Saved entries -
··········

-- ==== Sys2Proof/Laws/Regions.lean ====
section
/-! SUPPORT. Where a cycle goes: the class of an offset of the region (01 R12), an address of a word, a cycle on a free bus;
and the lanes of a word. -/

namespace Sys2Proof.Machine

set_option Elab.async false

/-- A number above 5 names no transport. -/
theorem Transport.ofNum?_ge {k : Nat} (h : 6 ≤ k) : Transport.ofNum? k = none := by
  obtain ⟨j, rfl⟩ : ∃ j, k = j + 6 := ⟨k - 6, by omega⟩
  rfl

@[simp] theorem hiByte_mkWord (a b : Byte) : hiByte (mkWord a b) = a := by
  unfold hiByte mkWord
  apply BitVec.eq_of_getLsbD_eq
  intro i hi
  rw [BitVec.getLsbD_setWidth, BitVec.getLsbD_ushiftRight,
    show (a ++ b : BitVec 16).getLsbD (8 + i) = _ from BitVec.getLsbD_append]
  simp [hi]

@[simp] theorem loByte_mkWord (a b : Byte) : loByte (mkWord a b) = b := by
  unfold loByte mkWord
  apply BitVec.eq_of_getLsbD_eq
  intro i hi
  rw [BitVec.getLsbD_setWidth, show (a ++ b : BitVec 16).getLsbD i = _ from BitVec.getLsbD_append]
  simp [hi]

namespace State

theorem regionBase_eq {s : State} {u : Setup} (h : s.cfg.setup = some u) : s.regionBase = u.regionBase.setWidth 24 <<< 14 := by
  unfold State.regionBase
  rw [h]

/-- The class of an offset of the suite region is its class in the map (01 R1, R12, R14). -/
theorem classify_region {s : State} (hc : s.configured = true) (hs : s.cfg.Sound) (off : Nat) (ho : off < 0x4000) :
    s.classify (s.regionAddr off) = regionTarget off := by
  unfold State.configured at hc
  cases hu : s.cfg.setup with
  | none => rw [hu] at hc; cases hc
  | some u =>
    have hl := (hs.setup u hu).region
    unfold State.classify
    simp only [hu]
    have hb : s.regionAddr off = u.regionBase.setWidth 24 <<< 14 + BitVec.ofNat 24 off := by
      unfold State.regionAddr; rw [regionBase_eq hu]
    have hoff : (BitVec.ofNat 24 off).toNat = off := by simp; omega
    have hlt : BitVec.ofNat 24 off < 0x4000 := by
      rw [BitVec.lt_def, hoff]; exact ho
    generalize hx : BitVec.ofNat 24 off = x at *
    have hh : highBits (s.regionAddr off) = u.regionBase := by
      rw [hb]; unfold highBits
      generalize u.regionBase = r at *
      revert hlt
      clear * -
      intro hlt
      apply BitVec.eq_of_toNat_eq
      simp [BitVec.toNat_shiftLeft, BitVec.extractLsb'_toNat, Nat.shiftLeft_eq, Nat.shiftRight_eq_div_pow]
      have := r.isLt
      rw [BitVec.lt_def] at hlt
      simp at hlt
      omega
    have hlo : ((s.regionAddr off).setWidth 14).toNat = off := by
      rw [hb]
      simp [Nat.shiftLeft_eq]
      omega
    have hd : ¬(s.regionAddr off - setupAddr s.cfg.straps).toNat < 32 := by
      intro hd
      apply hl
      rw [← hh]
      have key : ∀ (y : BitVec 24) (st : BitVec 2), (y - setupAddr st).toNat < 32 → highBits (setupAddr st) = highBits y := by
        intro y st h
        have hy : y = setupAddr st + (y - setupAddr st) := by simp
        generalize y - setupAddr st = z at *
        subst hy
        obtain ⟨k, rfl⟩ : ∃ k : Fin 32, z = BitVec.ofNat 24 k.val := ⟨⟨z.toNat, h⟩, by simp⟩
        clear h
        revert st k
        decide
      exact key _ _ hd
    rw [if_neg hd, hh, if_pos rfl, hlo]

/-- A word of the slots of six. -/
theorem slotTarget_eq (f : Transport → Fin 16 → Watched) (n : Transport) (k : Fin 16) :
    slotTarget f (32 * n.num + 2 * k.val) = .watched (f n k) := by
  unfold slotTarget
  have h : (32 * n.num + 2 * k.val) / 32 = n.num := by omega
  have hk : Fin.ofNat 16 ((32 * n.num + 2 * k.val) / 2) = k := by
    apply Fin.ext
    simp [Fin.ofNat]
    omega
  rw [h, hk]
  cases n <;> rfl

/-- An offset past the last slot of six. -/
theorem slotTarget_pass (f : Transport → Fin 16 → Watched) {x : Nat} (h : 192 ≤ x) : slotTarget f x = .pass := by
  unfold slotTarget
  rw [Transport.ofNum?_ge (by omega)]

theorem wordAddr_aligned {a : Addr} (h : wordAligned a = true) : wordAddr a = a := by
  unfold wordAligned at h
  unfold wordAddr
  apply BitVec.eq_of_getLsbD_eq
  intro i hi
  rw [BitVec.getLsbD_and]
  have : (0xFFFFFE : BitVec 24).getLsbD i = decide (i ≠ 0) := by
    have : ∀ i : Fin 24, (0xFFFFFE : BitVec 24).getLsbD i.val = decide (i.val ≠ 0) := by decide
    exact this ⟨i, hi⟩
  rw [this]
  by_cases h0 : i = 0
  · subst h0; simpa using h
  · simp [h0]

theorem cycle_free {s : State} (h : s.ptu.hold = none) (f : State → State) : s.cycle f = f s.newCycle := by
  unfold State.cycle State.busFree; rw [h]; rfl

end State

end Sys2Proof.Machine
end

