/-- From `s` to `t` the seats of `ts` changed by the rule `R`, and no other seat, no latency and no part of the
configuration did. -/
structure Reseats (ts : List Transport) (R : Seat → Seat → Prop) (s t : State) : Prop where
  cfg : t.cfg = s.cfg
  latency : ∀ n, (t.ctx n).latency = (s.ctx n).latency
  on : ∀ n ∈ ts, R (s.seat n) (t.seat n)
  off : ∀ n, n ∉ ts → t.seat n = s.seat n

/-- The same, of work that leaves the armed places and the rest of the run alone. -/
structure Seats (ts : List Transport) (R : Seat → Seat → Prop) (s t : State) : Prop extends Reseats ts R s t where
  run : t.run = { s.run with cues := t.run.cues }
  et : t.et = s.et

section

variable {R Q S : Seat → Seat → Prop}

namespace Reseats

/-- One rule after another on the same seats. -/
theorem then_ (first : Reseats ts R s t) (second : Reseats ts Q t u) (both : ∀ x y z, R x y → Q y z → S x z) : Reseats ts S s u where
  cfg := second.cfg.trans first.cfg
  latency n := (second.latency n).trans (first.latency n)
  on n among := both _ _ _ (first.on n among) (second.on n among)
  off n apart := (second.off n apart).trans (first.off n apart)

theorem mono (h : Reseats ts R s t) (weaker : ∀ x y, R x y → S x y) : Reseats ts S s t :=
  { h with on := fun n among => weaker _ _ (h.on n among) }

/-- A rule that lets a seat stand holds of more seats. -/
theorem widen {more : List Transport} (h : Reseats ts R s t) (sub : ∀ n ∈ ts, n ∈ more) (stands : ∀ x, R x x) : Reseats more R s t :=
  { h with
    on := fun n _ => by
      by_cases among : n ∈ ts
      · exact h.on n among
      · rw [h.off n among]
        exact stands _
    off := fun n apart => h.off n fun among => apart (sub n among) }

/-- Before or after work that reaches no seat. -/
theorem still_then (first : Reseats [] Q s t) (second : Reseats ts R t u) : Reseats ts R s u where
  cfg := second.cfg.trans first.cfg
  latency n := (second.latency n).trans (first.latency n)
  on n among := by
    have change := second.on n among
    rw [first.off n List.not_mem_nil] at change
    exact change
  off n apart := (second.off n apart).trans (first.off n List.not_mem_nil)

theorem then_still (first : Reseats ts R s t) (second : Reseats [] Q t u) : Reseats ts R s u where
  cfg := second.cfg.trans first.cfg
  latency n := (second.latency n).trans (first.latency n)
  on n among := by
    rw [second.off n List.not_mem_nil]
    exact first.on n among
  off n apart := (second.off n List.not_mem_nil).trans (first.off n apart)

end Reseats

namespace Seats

··········

PROBLEM -
Write out all the entries once more, exactly.

OUTPUT FOR THIS TASK -
-- ==== Sys2Proof/Laws/Regions.lean ====
section
/-! SUPPORT. Where a cycle goes: the class of an offset of the region (01 R12), an address of a word, a cycle on a free bus;
and the lanes of a word. -/

namespace Sys2Proof.Machine

set_option Elab.async false

/-- A number above 5 names no transport. -/
theorem Transport.ofNum?_ge {k : Nat} (h : 6 ≤ k) : Transport.ofNum? k = none := by
  obtain ⟨j, rfl⟩ : ∃ j, k = j + 6 := ⟨k - 6, by omega⟩
  rfl

@[simp] theorem hiByte_mkWord (a b : Byte) : hiByte (mkWord a b) = a := by
  unfold hiByte mkWord
  apply BitVec.eq_of_getLsbD_eq
  intro i hi
  rw [BitVec.getLsbD_setWidth, BitVec.getLsbD_ushiftRight,
    show (a ++ b : BitVec 16).getLsbD (8 + i) = _ from BitVec.getLsbD_append]
  simp [hi]

@[simp] theorem loByte_mkWord (a b : Byte) : loByte (mkWord a b) = b := by
  unfold loByte mkWord
  apply BitVec.eq_of_getLsbD_eq
  intro i hi
  rw [BitVec.getLsbD_setWidth, show (a ++ b : BitVec 16).getLsbD i = _ from BitVec.getLsbD_append]
  simp [hi]

namespace State

theorem regionBase_eq {s : State} {u : Setup} (h : s.cfg.setup = some u) : s.regionBase = u.regionBase.setWidth 24 <<< 14 := by
  unfold State.regionBase
  rw [h]

/-- The class of an offset of the suite region is its class in the map (01 R1, R12, R14). -/
theorem classify_region {s : State} (hc : s.configured = true) (hs : s.cfg.Sound) (off : Nat) (ho : off < 0x4000) :
    s.classify (s.regionAddr off) = regionTarget off := by
  unfold State.configured at hc
  cases hu : s.cfg.setup with
  | none => rw [hu] at hc; cases hc
  | some u =>
    have hl := (hs.setup u hu).region
    unfold State.classify
    simp only [hu]
    have hb : s.regionAddr off = u.regionBase.setWidth 24 <<< 14 + BitVec.ofNat 24 off := by
      unfold State.regionAddr; rw [regionBase_eq hu]
    have hoff : (BitVec.ofNat 24 off).toNat = off := by simp; omega
    have hlt : BitVec.ofNat 24 off < 0x4000 := by
      rw [BitVec.lt_def, hoff]; exact ho
    generalize hx : BitVec.ofNat 24 off = x at *
    have hh : highBits (s.regionAddr off) = u.regionBase := by
      rw [hb]; unfold highBits
      generalize u.regionBase = r at *
      revert hlt
      clear * -
      intro hlt
      apply BitVec.eq_of_toNat_eq
      simp [BitVec.toNat_shiftLeft, BitVec.extractLsb'_toNat, Nat.shiftLeft_eq, Nat.shiftRight_eq_div_pow]
      have := r.isLt
      rw [BitVec.lt_def] at hlt
      simp at hlt
      omega
    have hlo : ((s.regionAddr off).setWidth 14).toNat = off := by
      rw [hb]
      simp [Nat.shiftLeft_eq]
      omega
    have hd : ¬(s.regionAddr off - setupAddr s.cfg.straps).toNat < 32 := by
      intro hd
      apply hl
      rw [← hh]
      have key : ∀ (y : BitVec 24) (st : BitVec 2), (y - setupAddr st).toNat < 32 → highBits (setupAddr st) = highBits y := by
        intro y st h
        have hy : y = setupAddr st + (y - setupAddr st) := by simp
        generalize y - setupAddr st = z at *
        subst hy
        obtain ⟨k, rfl⟩ : ∃ k : Fin 32, z = BitVec.ofNat 24 k.val := ⟨⟨z.toNat, h⟩, by simp⟩
        clear h
        revert st k
        decide
      exact key _ _ hd
    rw [if_neg hd, hh, if_pos rfl, hlo]

/-- A word of the slots of six. -/
theorem slotTarget_eq (f : Transport → Fin 16 → Watched) (n : Transport) (k : Fin 16) :
    slotTarget f (32 * n.num + 2 * k.val) = .watched (f n k) := by
  unfold slotTarget
  have h : (32 * n.num + 2 * k.val) / 32 = n.num := by omega
  have hk : Fin.ofNat 16 ((32 * n.num + 2 * k.val) / 2) = k := by
    apply Fin.ext
    simp [Fin.ofNat]
    omega
  rw [h, hk]
  cases n <;> rfl

/-- An offset past the last slot of six. -/
theorem slotTarget_pass (f : Transport → Fin 16 → Watched) {x : Nat} (h : 192 ≤ x) : slotTarget f x = .pass := by
  unfold slotTarget
  rw [Transport.ofNum?_ge (by omega)]

theorem wordAddr_aligned {a : Addr} (h : wordAligned a = true) : wordAddr a = a := by
  unfold wordAligned at h
  unfold wordAddr
  apply BitVec.eq_of_getLsbD_eq
  intro i hi
  rw [BitVec.getLsbD_and]
  have : (0xFFFFFE : BitVec 24).getLsbD i = decide (i ≠ 0) := by
    have : ∀ i : Fin 24, (0xFFFFFE : BitVec 24).getLsbD i.val = decide (i.val ≠ 0) := by decide
    exact this ⟨i, hi⟩
  rw [this]
  by_cases h0 : i = 0
  · subst h0; simpa using h
  · simp [h0]

theorem cycle_free {s : State} (h : s.ptu.hold = none) (f : State → State) : s.cycle f = f s.newCycle := by
  unfold State.cycle State.busFree; rw [h]; rfl

end State

end Sys2Proof.Machine
end

/-- From `s` to `t` the seats of `ts` changed by the rule `R`, and no other seat, no latency and no part of the
configuration did. -/
structure Reseats (ts : List Transport) (R : Seat → Seat → Prop) (s t : State) : Prop where
  cfg : t.cfg = s.cfg
  latency : ∀ n, (t.ctx n).latency = (s.ctx n).latency
  on : ∀ n ∈ ts, R (s.seat n) (t.seat n)
  off : ∀ n, n ∉ ts → t.seat n = s.seat n

/-- The same, of work that leaves the armed places and the rest of the run alone. -/
structure Seats (ts : List Transport) (R : Seat → Seat → Prop) (s t : State) : Prop extends Reseats ts R s t where
  run : t.run = { s.run with cues := t.run.cues }
  et : t.et = s.et

section

variable {R Q S : Seat → Seat → Prop}

namespace Reseats

/-- One rule after another on the same seats. -/
theorem then_ (first : Reseats ts R s t) (second : Reseats ts Q t u) (both : ∀ x y z, R x y → Q y z → S x z) : Reseats ts S s u where
  cfg := second.cfg.trans first.cfg
  latency n := (second.latency n).trans (first.latency n)
  on n among := both _ _ _ (first.on n among) (second.on n among)
  off n apart := (second.off n apart).trans (first.off n apart)

theorem mono (h : Reseats ts R s t) (weaker : ∀ x y, R x y → S x y) : Reseats ts S s t :=
  { h with on := fun n among => weaker _ _ (h.on n among) }

/-- A rule that lets a seat stand holds of more seats. -/
theorem widen {more : List Transport} (h : Reseats ts R s t) (sub : ∀ n ∈ ts, n ∈ more) (stands : ∀ x, R x x) : Reseats more R s t :=
  { h with
    on := fun n _ => by
      by_cases among : n ∈ ts
      · exact h.on n among
      · rw [h.off n among]
        exact stands _
    off := fun n apart => h.off n fun among => apart (sub n among) }

/-- Before or after work that reaches no seat. -/
theorem still_then (first : Reseats [] Q s t) (second : Reseats ts R t u) : Reseats ts R s u where
  cfg := second.cfg.trans first.cfg
  latency n := (second.latency n).trans (first.latency n)
  on n among := by
    have change := second.on n among
    rw [first.off n List.not_mem_nil] at change
    exact change
  off n apart := (second.off n apart).trans (first.off n List.not_mem_nil)

theorem then_still (first : Reseats ts R s t) (second : Reseats [] Q t u) : Reseats ts R s u where
  cfg := second.cfg.trans first.cfg
  latency n := (second.latency n).trans (first.latency n)
  on n among := by
    rw [second.off n List.not_mem_nil]
    exact first.on n among
  off n apart := (second.off n List.not_mem_nil).trans (first.off n apart)

end Reseats

namespace Seats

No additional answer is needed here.